Victoria Venegas, aka Nitha (@nithakounkhmer), turns her camera into a cultural weapon. Born and raised in this port city steeped in scents of prahok and tamales, she captures the soul of a community forged in the fire of the Khmer Rouge genocide, which drove over 100,000 Cambodians to the United States between 1975 and 1994, according to data from the US Census Bureau and the Asian Pacific American Legal Center.
Shots that defy forgetting
It all started in high school, when Nitha, still a teen, realizes that photography is more than a hobby: it's a passport to her mixed heritage. A graduate with a Bachelor of Fine Arts in photography from California State University, Long Beach (CSULB), she returns there today to earn her teaching credential. Soon a photo teacher, she dreams of introducing kids to this art that "documents the world and probes identity," as she shares on her Instagram feed.
But behind the family selfies lies a deeper quest: “Koun Khmer,” words tossed by her grandmother – “Stay Khmer, my child” in Khmer – that ring out like a mantra against assimilation.
Nitha zooms in on her family and the Long Beach community, the Khmer epicenter where Buddhist temples like Wat Som Sonkusal (founded in 1982, according to temple archives and the Long Beach Post) shelter the elders, guardians of traumatic stories. These seniors, survivors of the Khmer Rouge that claimed 1.7 million lives between 1975 and 1979, pose before her lens. Her series reveal intimate portraits: wrinkles etched by exile, smiles defying precarity – an echo of the community's persistent challenges, where 25% live below the poverty line, notes a 2023 Urban Institute report on Asian-Americans in Los Angeles County.

A family in full light, a future as artist-educator
Her family is no passive muse: they co-create the visual story. You see aunts in sampot, uncles filleting fish, blending Mexican and Cambodian flavors in a syncretism that screams “hybrid American.” “Photography brought me closer to my roots,” explains Nitha, whose handle @nithakounkhmer echoes this call to memory.
Professionally, she aims for balance: pro artist by day, educator by night, to “uplift” this resilient community, much like other Khmer-American photographers such as Dith Pran (immortalized in The Killing Fields) or award-winners from the Cambodian Association of America.

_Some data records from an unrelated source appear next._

-- ==== Sys2Proof/Machine/Matrix.lean ====
section
/-! DEFINITION. The matrix engine (R124, R129, R130, R136, R137, R249, R265 to R273, R405 to R408): issue with its checks, one
command at a time for the core, and its effect at completion. -/

namespace Sys2Proof.Machine

/-! ## Registers (R266, R271) -/

def mgW4 (g : Word) : Bool := bits g 1 0 == 1
def mgAfmt (g : Word) : Nat := bits g 3 2
def mgGrp (g : Word) : Nat := bits g 5 4
def mgSfmt (g : Word) : Nat := bits g 7 6
def mgZp (g : Word) : Bool := g.getLsbD 8
def mgRows (g : Word) : Nat := bits g 14 9 + 1
def mgBank (g : Word) : Nat := bits g 18 15
def mgRow0 (g : Word) : Nat := bits g 24 19
def mgXin (g : Word) : Bool := g.getLsbD 25
/-- Kb of R265. -/
def mgKb (g : Word) : Nat := if mgW4 g then 256 else 128
/-- Bytes of an activation row (R268). -/
def rowBytes (g : Word) : Nat := match mgAfmt g with | 0 => mgKb g | 1 => mgKb g / 2 | _ => 2 * mgKb g
/-- Weight groups in a bank's K values. -/
def mgGw (g : Word) : Nat := mgKb g / (32 * 2 ^ mgGrp g)
/-- Bytes of a weight scale block with its zero points. -/
def scaleBytes (g : Word) : Nat := 64 * mgGw g * (if mgZp g then 3 else 2)

def meOfmt (e : Word) : Nat := bits e 1 0
def meScl (e : Word) : Bool := e.getLsbD 2
def meBias (e : Word) : Bool := e.getLsbD 3
def meAct (e : Word) : Nat := bits e 6 4
def meGlu (e : Word) : Bool := e.getLsbD 7
def meClr (e : Word) : Bool := e.getLsbD 8
def outBytes (e : Word) : Nat := match meOfmt e with | 0 => 4 | 1 => 2 | 2 => 2 | _ => 1
def outCols (e : Word) : Nat := if meGlu e then 32 else 64

/-! ## Issue (R267, R405) -/

/-- Step 2: reserved values of the registers a command uses, arow0 + M > 64, A4 without W4, a bank from 12 to 15. -/
def matReserved (cmd : Nat) (b geo epi : Word) : Bool :=
  let rows := decide (64 < mgRow0 geo + mgRows geo)
  let fmts := decide (2 ≤ bits geo 1 0) || mgAfmt geo == 3 || mgGrp geo == 3 || mgSfmt geo == 3 || (mgAfmt geo == 1 && !mgW4 geo)
  match cmd with
  | 0 => decide (12 ≤ bits b 3 0)
  | 1 => rows || fmts || decide (12 ≤ mgBank geo)
  | 2 => fmts
  | 4 => rows || decide (5 ≤ meAct epi)
  | _ => rows

/-- A local-window pointer to an offset of the core. -/
def localPtr (core off : Nat) : Word := w64 (0xF2 * 2 ^ 56 + core * 2 ^ 42 + off)

/-- The ranges a command reads or writes, with the alignment step 4 asks of each: pointer, bytes, alignment. `mepiv` is aligned even where neither of its
vectors is read. -/
def matRanges (core cmd : Nat) (a b geo astr ggeo epi epiv wsc ostr : Word) : List (Word × Nat × Nat) :=
  let m := mgRows geo
  let rows := fun (stride : Word) (n : Nat) => (List.range m).map (fun j => (a + w64 j * stride, n, 32))
  match cmd with
  | 0 => [(a, 8192, 32)]
  | 1 => rows astr (rowBytes geo) ++ [(b, m * (mgKb geo / 32) * 2, 2), (localPtr core wsc.toNat, scaleBytes geo, 2)]
  | 2 => let n := bits ggeo 9 0 + 1; [(a, 4 * n, 4), (b, 16 * n, 16)]
  | 4 =>
    let c := outCols epi * outBytes epi
    rows ostr c ++ (if b = 0 then [] else [(b, ((m - 1) * ostr.toNat + c - 1) / 8 + 1, 1)]) ++
      [(localPtr core epiv.toNat, if meScl epi then 256 else 0, 4)] ++
      (if meBias epi then [(localPtr core (epiv.toNat + 256), 256, 4)] else [])
  | 5 => [(a, 256 * m, 32)] ++ (if b = 0 then [] else [(b, 64 * m, 1)])
  | _ => []

/-- Step 3 of one range, for every byte of it: its local offset. -/
def matOff (s : State) (core : Nat) (x : Ctx) (p : Word) (n : Nat) : Except TrapInfo Nat :=
  match checkPtr s core x.pvbase p n with
  | .error t => .error t
  | .ok (.priv, .ls _ off) | .ok (.loc, .ls _ off) => if off + n ≤ lsSize core then .ok off else .error (wfault p 3)
  | .ok (.priv, _) | .ok (.loc, _) => .error (fault9 0 4)
  | .ok _ => .error (wfault p 4)

def matOffs (s : State) (core : Nat) (x : Ctx) : List (Word × Nat × Nat) → Except TrapInfo Unit
  | [] => .ok ()
  | (_, 0, _) :: t => matOffs s core x t
  | (p, n + 1, _) :: t => do
    let _ ← matOff s core x p (n + 1)
    matOffs s core x t

/-- Step 4: the first misaligned address. -/
def matMisaligned (l : List (Word × Nat × Nat)) : Option Word := (l.find? (fun (p, _, k) => p.toNat % k != 0)).map (fun (p, _) => p)

def matOffOf (s : State) (core : Nat) (x : Ctx) (p : Word) : Nat := match matOff s core x p 1 with | .ok o => o | .error _ => 0

/-- The issue of a matrix command, in the steps of R405. -/
def matBody (cmd : Nat) (srcs : Option (RegF × RegF)) : M Unit := do
  let a ← match srcs with | some (a, _) => readVal a | none => pure 0
  let b ← match srcs with | some (_, b) => readVal b | none => pure 0
  let e ← M.env
  let x ← M.me
  let s ← M.state
  let r := x.er 2
  if matReserved cmd b (r 0) (r 3) then M.illegal 4
  else
    let l := matRanges e.core cmd a b (r 0) (r 1) (r 2) (r 3) (r 4) (r 5) (r 6)
    match matOffs s e.core x l with
    | .error t => M.stop (.trap t)
    | .ok _ =>
      match matMisaligned l with
      | some p => M.trap 0x04 p 0
      | none =>
        raiseCnt .M
        let (id, s1) := s.fresh
        M.modify (fun s => { s with nextId := s1.nextId })
        let q : MatCmd :=
          { id := id, cmd := cmd, aoff := matOffOf s e.core x a, boff := matOffOf s e.core x b, b := b, geo := r 0, astr := r 1,
            ggeo := r 2, epi := r 3, epiv := r 4, wsc := r 5, ostr := r 6, seq := x.seq, started := false, groups := [] }
        M.modify (enqueueFront x.uid id)
        M.modMe (fun x => { x with matQ := x.matQ ++ [q] })

def execMld (a b : RegF) (s : State) : Host.Outcome State Fault Refusal := run (.mld a b) (matBody 0 (some (a, b))) s
def execMmul (a b : RegF) (s : State) : Host.Outcome State Fault Refusal := run (.mmul a b) (matBody 1 (some (a, b))) s
def execMgrp (a b : RegF) (s : State) : Host.Outcome State Fault Refusal := run (.mgrp a b) (matBody 2 (some (a, b))) s
def execMzero (s : State) : Host.Outcome State Fault Refusal := run .mzero (matBody 3 none) s
def execMout (a b : RegF) (s : State) : Host.Outcome State Fault Refusal := run (.mout a b) (matBody 4 (some (a, b))) s
def execMxa (a b : RegF) (s : State) : Host.Outcome State Fault Refusal := run (.mxa a b) (matBody 5 (some (a, b))) s

/-! ## Local store as the engine reads and writes it (R267) -/

/-- One byte under the issuer's generation where no region governs; a stale granule reads 0. -/
def matByte (k : Core) (own : BitVec 16) (off : Nat) : Nat := k.lsRead (k.gov own off).1 off 1
def matNum (k : Core) (own : BitVec 16) (off : Nat) : Nat → Nat
  | 0 => 0
  | n + 1 => matByte k own off + 256 * matNum k own (off + 1) n

def matWriteByte (own : BitVec 16) (off v : Nat) (k : Core) : Core := k.lsWrite (k.gov own off).1 off 1 v
def matWriteNum (own : BitVec 16) (off v : Nat) : Nat → Core → Core
  | 0, k => k
  | n + 1, k => matWriteNum own (off + 1) (v / 256) n (matWriteByte own off (v % 256) k)

/-! ## Operands of the block products (R124, R265, R267, R268) -/

def sxNat (v n : Nat) : Int := if v ≥ 2 ^ (n - 1) then (v : Int) - 2 ^ n else v

/-- Weight K = k of column n of a bank. -/
def weight (banks : Memory) (w4 : Bool) (bank n k : Nat) : Int :=
  let col := 8192 * bank + 128 * n
  if w4 then
    let b := (Memory.byte banks (col + 16 * (k / 32) + k % 16)).toNat
    sxNat (if k % 32 < 16 then b % 16 else b / 16) 4
  else sxNat (Memory.byte banks (col + k)).toNat 8

/-- Activation K = k of the row at an offset. -/
def activation (k : Core) (own : BitVec 16) (afmt off i : Nat) : Int :=
  match afmt with
  | 0 => sxNat (matByte k own (off + i)) 8
  | 1 => let b := matByte k own (off + i / 2); sxNat (if i % 2 = 0 then b % 16 else b / 16) 4
  | _ => sxNat (matNum k own (off + 2 * i) 2) 16

/-- A weight scale, in the format of sfmt. Bits [15:9] of one in XS9 are ignored, as R267 has it for activation scales (DESIGN CHOICE, log 52). -/
def scaleVal (sfmt hw : Nat) : FVal :=
  match sfmt with
  | 0 => f16.dec hw
  | 1 => b16.dec hw
  | _ => let c := hw % 512; if 510 ≤ c then .nan false else let (m, e) := xs9 c; .fin false m e

/-! ## R129, R130 -/

/-- The scale product, rounded to FP32. None stands for NaN. -/
def scaleProduct (ca : Nat) (ws : FVal) : Option Rounded :=
  if 510 ≤ ca then none
  else
    match ws with
    | .nan _ => none
    | .inf n => some (exactBits (f32.inf n) 0)
    | .fin n m e => let (am, ae) := xs9 ca; some (roundInt f32 .rne (signed n (am * m)) (ae + e) n)

/-- The contribution of a block: bits and flags. -/
def contrib (sb : Int) (sp : Option Rounded) : Nat × Nat :=
  if sb = 0 then (0, 0)
  else
    match sp with
    | none => (f32.nan, 0)
    | some r =>
      match f32.dec r.bits with
      | .nan _ => (f32.nan, 0)
      | .inf n => (f32.inf (n != decide (sb < 0)), r.flags)
      | .fin n m e =>
        let c := roundInt f32 .rne (sb * signed n m) e (n != decide (sb < 0))
        (c.bits, r.flags ||| c.flags)

def fopd (b s : Nat) : Opd := { v := f32.dec b, b := b, s := s }

/-- One accumulator while a command folds blocks into it: bits, flags, Exp of the largest contribution, whether every one was the
+0 of Sb = 0. -/
structure Fold where
  acc : Nat
  flags : Nat
  big : Option Int
  zeros : Bool
  deriving DecidableEq, Repr

def maxOpt (a b : Option Int) : Option Int :=
  match a, b with
  | some x, some y => some (max x y)
  | some x, none => some x
  | none, y => y

def finExp (b : Nat) : Option Int :=
  match f32.dec b with
  | .fin _ m e => if m = 0 then none else some ((Nat.log2 m : Int) + e)
  | _ => none

def foldBlock (x : Fold) (sb : Int) (sp : Option Rounded) : Fold :=
  let (c, fl) := contrib sb sp
  let r := addLane f32 .rne false (fopd x.acc 24) (fopd c 24)
  { acc := r.bits, flags := x.flags ||| fl ||| r.flags, big := maxOpt x.big (finExp c), zeros := x.zeros && sb == 0 }

/-- The count after a command (R136). -/
def accCount (before cntBefore : Nat) (x : Fold) : Nat :=
  match f32.dec x.acc with
  | .nan _ => 0
  | .inf _ => 24
  | .fin _ m e =>
    if m = 0 then (if x.zeros && (f32.dec before).isZero && cntBefore == 24 then 24 else 0)
    else
      match maxOpt x.big ((finExp before).map (fun e => e + 24 - cntBefore)) with
      | none => 24
      | some b => 24 - min 24 (max 0 (b - ((Nat.log2 m : Int) + e))).toNat

/-! ## mmul, mgrp (R268, R269, R406, R407) -/

/-- Sb of block j of a row against a column. -/
def blockSum (k : Core) (own : BitVec 16) (geo : Word) (bank act n j : Nat) (z : Int) : Int :=
  (List.range 32).foldl (fun t i =>
    let a := activation k own (mgAfmt geo) act (32 * j + i)
    t + a * (weight k.banks (mgW4 geo) bank n (32 * j + i) - z)) 0

/-- One accumulator folded. -/
def foldOne (k : Core) (own : BitVec 16) (geo : Word) (bank act ascl wscl m n acc : Nat) : Fold :=
  let nb := mgKb geo / 32
  (List.range nb).foldl (fun x j =>
    let g := j / 2 ^ mgGrp geo
    let z := if mgZp geo then sxNat (matByte k own (wscl + 128 * mgGw geo + 64 * g + n)) 8 else 0
    let ca := matNum k own (ascl + 2 * (m * nb + j)) 2 % 512
    let ws := scaleVal (mgSfmt geo) (matNum k own (wscl + 2 * (64 * g + n)) 2)
    foldBlock x (blockSum k own geo bank act n j z) (scaleProduct ca ws)) { acc := acc, flags := 0, big := none, zeros := true }

def accGet (k : Core) (i : Nat) : BitVec 32 × Nat := SMap.get k.acc i (0, 24)
def accPut (k : Core) (i : Nat) (v : BitVec 32 × Nat) : Core := { k with acc := SMap.put k.acc (0, 24) i v }

/-- `rows` rows from accumulator row `row0`; the core and the flags raised. -/
def mmulRows (own : BitVec 16) (geo : Word) (bank act astr ascl wscl row0 rows : Nat) (k : Core) : Core × Nat :=
  (List.range rows).foldl (fun (k, fl) m =>
    (List.range 64).foldl (fun (acc : Core × Nat) n =>
      let i := 64 * (row0 + m) + n
      let (v, c) := accGet k i
      let x := foldOne k own geo bank (act + m * astr) ascl wscl m n v.toNat
      (accPut acc.1 i (BitVec.ofNat 32 x.acc, accCount v.toNat c x), acc.2 ||| x.flags)) (k, fl)) (k, 0)

/-- The failure code of a descriptor (R407), the lowest that applies, or 0. -/
def groupCode (core : Nat) (geo astr w0 w1 : Word) (rows : Nat) : Nat :=
  let act := bits w0 19 0
  let ascl := bits w0 39 20
  let wscl := bits w0 59 40
  let top := lsSize core
  if w1 ≠ 0 then 1
  else if 12 ≤ bits w0 63 60 then 2
  else if act % 32 ≠ 0 ∨ ascl % 2 ≠ 0 ∨ wscl % 2 ≠ 0 ∨ top < wscl + scaleBytes geo ∨
      (0 < rows ∧ (top < act + (rows - 1) * astr.toNat + rowBytes geo ∨ top < ascl + rows * (mgKb geo / 32) * 2)) then 3
  else 0

/-- What a `mgrp` has found: the core, flags, last code, rows not computed, the next row. -/
structure GroupRun where
  core : Core
  flags : Nat
  code : Nat
  skip : Nat
  row : Nat

/-- One group (R269). Its ranges are checked over the rows that are computed, those below row 64; a group that is skipped for its descriptor adds none of
its rows to `mstat.skip` (DESIGN CHOICE, log 68). -/
def runGroup (core : Nat) (own : BitVec 16) (q : MatCmd) (r : GroupRun) (g : Nat × Word × Word) : GroupRun :=
  let (c, w0, w1) := g
  if c = 0 then r
  else
    let n := min c (64 - r.row)
    match groupCode core q.geo q.astr w0 w1 n with
    | 0 =>
      let (k, fl) := mmulRows own q.geo (bits w0 63 60) (bits w0 19 0) q.astr.toNat (bits w0 39 20) (bits w0 59 40) r.row n r.core
      { core := k, flags := r.flags ||| fl, code := r.code, skip := r.skip + (c - n), row := r.row + c }
    | e => { r with code := e, row := r.row + c }

/-! ## mout (R270, R271, R408) -/

/-- An element in the epilogue: FP32 bits, count, I. -/
structure Elem where
  b : Nat
  s : Nat
  i : Bool
  deriving DecidableEq, Repr

def Elem.opd (x : Elem) : Opd := fopd x.b x.s
def Elem.of (r : Lane) (i : Bool) : Elem := { b := r.bits, s := r.cnt, i := i || r.inexact }

/-- e^(−a) for a dyadic a = m × 2^e > 0 below 2^12, scaled by 2^n. -/
def expNegB (m : Nat) (e : Int) (n : Nat) : Int × Int :=
  let (b, j) := expDyadic (-(m : Int)) e n
  (b.1 / 2 ^ (-j).toNat, cdiv b.2 (2 ^ (-j).toNat))

/-- 1/(1 + t) and t/(1 + t) for bounds of t, scaled by 2^n. -/
def recip1 (n : Nat) (t : Int × Int) : Bounds := ((2 ^ (2 * n)) / (2 ^ n + t.2), cdiv (2 ^ (2 * n)) (2 ^ n + t.1))
def share1 (n : Nat) (t : Int × Int) : Bounds := (t.1 * 2 ^ n / (2 ^ n + t.1), cdiv (t.2 * 2 ^ n) (2 ^ n + t.2))

def sigmoidB (neg : Bool) (m : Nat) (e : Int) (n : Nat) : Bounds :=
  let t := expNegB m e n
  if neg then share1 n t else recip1 n t

def mulDyadic (b : Bounds) (v e : Int) : Bounds :=
  let lo := min (v * b.1) (v * b.2)
  let hi := max (v * b.1) (v * b.2)
  if e ≥ 0 then (lo * 2 ^ e.toNat, hi * 2 ^ e.toNat) else (lo / 2 ^ (-e).toNat, cdiv hi (2 ^ (-e).toNat))

def tanhB (neg : Bool) (m : Nat) (e : Int) (n : Nat) : Bounds :=
  let t := expNegB m (e + 1) n
  let lo := (2 ^ n - t.2) * 2 ^ n / (2 ^ n + t.2)
  let hi := cdiv ((2 ^ n - t.1) * 2 ^ n) (2 ^ n + t.1)
  if neg then (-hi, -lo) else (lo, hi)

/-- A value that lies just below v × 2^e in magnitude. -/
def justBelow (neg : Bool) (m : Nat) (e : Int) : Rounded :=
  roundMag f32 .rne neg { num := m * 2 ^ 80 - 1, den := 1, e := e - 80 } true
def tiny (neg : Bool) : Rounded := roundMag f32 .rne neg { num := 1, den := 1, e := -1000 } true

At a time when young diasporas battle cultural erasure – a scourge documented by UCLA's Asian American Studies Center in its studies on Khmer language loss across two generations – Nitha reloads her Nikon like a resistor. Her images don't just decorate: they demand remembrance. In a Long Beach where pagodas rub shoulders with taco trucks, she frames the future: a “Koun Khmer” for the next generations.